• _Work instruction_
Only one stretch of the data below is wanted: the lines from the one with "the store holds" through the one with "k with noGaugeTimer", repeated exactly.

(Stored items)
::::

/-! ## Start-up (R169 to R174) -/

/-- R171, R172, R174, R190: POWER_ON and RESET_RELEASED begin RESTORING: outputs released, every block's volatile items at
their start-up values (R1, R28, R54, R115, R127, R143, R158, R163, R191), the ports fresh at the strapped rate, the clock unset;
with the marker present the books, the configurations, the calibration and its lock, the sources, the trip list, the class table and
the ports' levels and denial maps come back, the records with those of the open contexts after them, the accounts of machines with no
open context, and the delivery list: R90: an active entry ABANDONED with START_UP and its figures kept, a terminal one as it was. That POWER_ON starts up a device that
has power, and RESET_RELEASED one whose pin was not held, is the model's reading (log 5); the gauge bus at rest is its choice
(log 33). -/
def Obligations.PowerOnBeginsRestoring : Prop :=
  ∀ (s : State) (straps : BitVec 2) (cmd : Instr), s.startsUp straps cmd →
    ∃ t, exec cmd s = .next t ∧ t.started straps ∧ (∀ i, (t.port i).fresh straps) ∧
      t.time = { clock := 0, isSet := false, uptime := 0 } ∧ (s.device.formatMarker = true → s.keepsStore t)

/-- R127, R131, R135, R172: with the marker present, each open context is filed at start-up as a POWER_LOST record with end
time 0, after the records already held, in lane order, the numbers running on from the next record number; no reservation is
left. R108: the machine of a filed context is booked with its fill, its hours and its net, and with no last fill time, burn rate
or service. That POWER_ON does so in a device that already runs, and RESET_RELEASED in one whose pin was not held, is the model's
reading (log 5). -/
def Obligations.StartUpFilesPowerLostRecords : Prop :=
  ∀ (s : State) (straps : BitVec 2) (cmd : Instr), s.startsUp straps cmd → s.device.formatMarker = true →
    ∃ t rs, exec cmd s = .next t ∧ t.records.completed = s.records.completed ++ rs ∧
      rs.map (fun r => r.lane) = allEight.filter (fun l => (s.lane l).ctx.isSome) ∧
      (∀ r ∈ rs, r.endReason = .powerLost ∧ r.endTime = 0 ∧ r.flags.clockUnset = true ∧ r.flags.service = false ∧
        ∃ c, (s.lane r.lane).ctx = some c ∧ r.tag = c.tag ∧ r.order = c.order ∧ r.net = c.figures.net ∧
          r.gross = c.figures.gross ∧ r.preset = c.effPreset ∧ r.stageAtEnd = c.stageAtEnd) ∧
      t.records.policy = s.records.policy ∧ t.records.threshold = s.records.threshold ∧ t.records.reserved = 0#8 ∧
      (1 ≤ s.records.next → s.records.next ≤ 4294967295 →
        rs.map (fun r => r.number) = (List.range rs.length).map (fun i => (s.records.next - 1 + i) % 4294967295 + 1) ∧
        t.records.next = (s.records.next - 1 + rs.length) % 4294967295 + 1) ∧
      ∀ l c i a, AccountLaw s → (s.lane l).ctx = some c → (∀ j d, j ≠ l → (s.lane j).ctx = some d → d.tag ≠ c.tag) →
        findAccount s.accounts.slots c.tag = some (i, a) →
        ∃ b, findAccount t.accounts.slots c.tag = some (i, b) ∧ b.fills = min 65535 (a.fills + 1) ∧
          b.hoursLast =
            (match c.hours with
            | none => a.hoursLast
            | some h => some (max (a.hoursLast.getD 0) h)) ∧
          b.fuelTotal =
            (if (s.tank (s.lane l).cfg.tank).cfg.cls = .fuel ∧ 0 < c.figures.net then
              min 99999999999 (a.fuelTotal + c.figures.net.toNat)
            else a.fuelTotal) ∧
          b.lubeTotal =
            (if (s.tank (s.lane l).cfg.tank).cfg.cls ≠ .fuel ∧ 0 < c.figures.net then
              min 99999999999 (a.lubeTotal + c.figures.net.toNat)
            else a.lubeTotal) ∧
          b.lastFill = a.lastFill ∧ b.burnRate = a.burnRate ∧ b.burnHigh = a.burnHigh ∧ b.items = a.items

/-- R127, R163, R170, R183: a start-up that finds the marker absent writes the factory values of R23, R25, R31, R55, R61, R100,
R142, R143 and R150, and the marker. That POWER_ON does so in a device that already runs, and RESET_RELEASED in one whose pin was not
held, is the model's reading (log 5). -/
def Obligations.MissingMarkerWritesFactoryValues : Prop :=
  ∀ (s : State) (straps : BitVec 2) (cmd : Instr), s.startsUp straps cmd → s.device.formatMarker = false →
    ∃ t, exec cmd s = .next t ∧ t.started straps ∧ t.factoryStore ∧ (∀ i, (t.port i).fresh straps) ∧
      t.time = { clock := 0, isSet := false, uptime := 0 }

/-- R169, R171, R197: RESET held low, a supply below 2.7 V and a power loss release every output and answer nothing; what
the store holds stays: the format marker, every lane's and tank's retained items, the ports' levels, denial maps and open level, and
every other block whole. The gauge bus's levels at rest are the model's choice (log 33). -/
def Obligations.HeldDeviceReleasesOutputs : Prop :=
  ∀ (s : State) (c : Instr), c = .powerLoss ∨ (∃ cause, c = .resetAsserted cause) →
    ∃ t, exec c s = .next t ∧
      t.device = { s.device with phase := .held, powered := t.device.powered, resetHeld := t.device.resetHeld } ∧
      (c = .resetAsserted .pin → t.device.resetHeld = true ∧ t.device.powered = s.device.powered) ∧
      (c ≠ .resetAsserted .pin → t.device.powered = false ∧ t.device.resetHeld = s.device.resetHeld) ∧
      (∀ l, t.lane l = { s.lane l with vlo := false, vhi := false }) ∧
      (∀ k, t.tank k = { s.tank k with pumpRun := false, inlet := false }) ∧
      (∀ i, (t.port i).tx = .high ∧ (t.port i).de = false ∧ (t.port i).attn = false ∧ (t.port i).reply = none ∧
        (t.port i).level = (s.port i).level ∧ (t.port i).denial = (s.port i).denial) ∧
      t.ports.openLevel = s.ports.openLevel ∧ t.bus = .released ∧
      t = { s with device := t.device, ports := t.ports, lanes := t.lanes, tanks := t.tanks, bus := t.bus }

/-- R1, R136, R144, R172, R185: the restore completion takes a RESTORING device to RUNNING with uptime 0, the reference
pairs read, the 1 s timer of every tank with no gauge started, STARTED posted to every port, and RECORDS with it when the completed count is
at or above the threshold. -/
def Obligations.RestoreCompleteEntersRunning : Prop :=
  ∀ (s : State) (a b : LaneSet),
    (s.device.phase = .restoring →
      ∃ t, exec (.restoreComplete a b) s = .next t ∧ t.device.phase = .running ∧ t.time = { s.time with uptime := 0 } ∧
        (∀ l, (t.lane l).meter.refA = inSet a l ∧ (t.lane l).meter.refB = inSet b l ∧ (t.lane l).state = (s.lane l).state) ∧
        (∀ k, t.tank k =
          { s.tank k with noGaugeTimer := if (s.tank k).cfg.gaugeFitted = true then none else some 1 }) ∧
        (∀ i, holdsKind (t.port i).pendingSet .started = true) ∧
        (∀ i, s.records.threshold ≤ s.records.completed.length → holdsKind (t.port i).pendingSet .records = true) ∧
        (∀ i, s.records.completed.length < s.records.threshold →
          (t.port i).pendingSet = (s.port i).pendingSet ||| EventKind.started.bit) ∧
        t = { s with device := t.device, time := t.time, ports := t.ports, lanes := t.lanes, tanks := t.tanks }) ∧
    (s.device.phase ≠ .restoring → exec (.restoreComplete a b) s = .next s)

/-- R90, R127, R131, R173, R174, R190: BAY_RESTART from a level-0 port, with no transaction open and no discharge in progress, is answered OK
and begins RESTORING in the same event: the clock and the ports' attention settings are kept, and the requesting port sends
its reply at the rate with which it began. R170: with the marker present the retained items come back, the completed records, the next
record number and the accounts unchanged, and every delivery that was ANNOUNCED is ABANDONED with START_UP at the kept bay time; with the
marker absent the factory values and the marker are written. No context is filed, for no lane that holds one has its transaction closed
(ContextLaw). With a transaction open or a discharge in progress it is refused with WRONG_STATE. -/
def Obligations.BayRestartKeepsClockAndAttention : Prop :=
  ∀ (s : State) (f : Frame) (straps : BitVec 2), s.takes f (.bayRestart f straps) = true →
    ((∀ l, (s.lane l).state.isOpen = false) → (∀ e ∈ s.deliveries.entries, e.state.discharging = false) →
      ∃ t, exec (.bayRestart f straps) s = .next t ∧ t.answers f 0x60#8 .ok .nothing ∧ t.started straps ∧
        t.time.clock = s.time.clock ∧ t.time.isSet = s.time.isSet ∧ (t.port f.port).rate = (s.port f.port).rate ∧
        (∀ i, (t.port i).mask = (s.port i).mask ∧ (t.port i).mode = (s.port i).mode ∧ (t.port i).width = (s.port i).width ∧
          (t.port i).pendingSet = 0#16 ∧ (t.port i).attn = false) ∧
        (s.device.formatMarker = true → s.keepsStore t) ∧ (s.device.formatMarker = false → t.factoryStore) ∧
        (s.device.formatMarker = true → ContextLaw s →
          t.records.completed = s.records.completed ∧ t.records.next = s.records.next ∧ t.accounts = s.accounts) ∧
        (s.device.formatMarker = true → ∀ e ∈ s.deliveries.entries, e.state = .announced →
          { e with
            state := .abandoned, completeTime := some s.stamp.1, timer := none, waited := none
            flags := { e.flags with startUp := true, clockUnset := e.flags.clockUnset || s.stamp.2 } } ∈
            t.deliveries.entries)) ∧
    (((∃ l, (s.lane l).state.isOpen = true) ∨ ∃ e ∈ s.deliveries.entries, e.state.discharging = true) →
      ∃ t, exec (.bayRestart f straps) s = .next t ∧ t.answers f 0x60#8 .wrongState .nothing ∧ s.sameButPorts t ∧
        s.otherPorts t f.port)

::::

• _Your solution_
the store holds stays: the format marker, every lane's and tank's retained items, the ports' levels, denial maps and open level, and
every other block whole. The gauge bus's levels at rest are the model's choice (log 33). -/
def Obligations.HeldDeviceReleasesOutputs : Prop :=
  ∀ (s : State) (c : Instr), c = .powerLoss ∨ (∃ cause, c = .resetAsserted cause) →
    ∃ t, exec c s = .next t ∧
      t.device = { s.device with phase := .held, powered := t.device.powered, resetHeld := t.device.resetHeld } ∧
      (c = .resetAsserted .pin → t.device.resetHeld = true ∧ t.device.powered = s.device.powered) ∧
      (c ≠ .resetAsserted .pin → t.device.powered = false ∧ t.device.resetHeld = s.device.resetHeld) ∧
      (∀ l, t.lane l = { s.lane l with vlo := false, vhi := false }) ∧
      (∀ k, t.tank k = { s.tank k with pumpRun := false, inlet := false }) ∧
      (∀ i, (t.port i).tx = .high ∧ (t.port i).de = false ∧ (t.port i).attn = false ∧ (t.port i).reply = none ∧
        (t.port i).level = (s.port i).level ∧ (t.port i).denial = (s.port i).denial) ∧
      t.ports.openLevel = s.ports.openLevel ∧ t.bus = .released ∧
      t = { s with device := t.device, ports := t.ports, lanes := t.lanes, tanks := t.tanks, bus := t.bus }

/-- R1, R136, R144, R172, R185: the restore completion takes a RESTORING device to RUNNING with uptime 0, the reference
pairs read, the 1 s timer of every tank with no gauge started, STARTED posted to every port, and RECORDS with it when the completed count is
at or above the threshold. -/
def Obligations.RestoreCompleteEntersRunning : Prop :=
  ∀ (s : State) (a b : LaneSet),
    (s.device.phase = .restoring →
      ∃ t, exec (.restoreComplete a b) s = .next t ∧ t.device.phase = .running ∧ t.time = { s.time with uptime := 0 } ∧
        (∀ l, (t.lane l).meter.refA = inSet a l ∧ (t.lane l).meter.refB = inSet b l ∧ (t.lane l).state = (s.lane l).state) ∧
        (∀ k, t.tank k =
          { s.tank k with noGaugeTimer := if (s.tank k).cfg.gaugeFitted = true then none else some 1 }) ∧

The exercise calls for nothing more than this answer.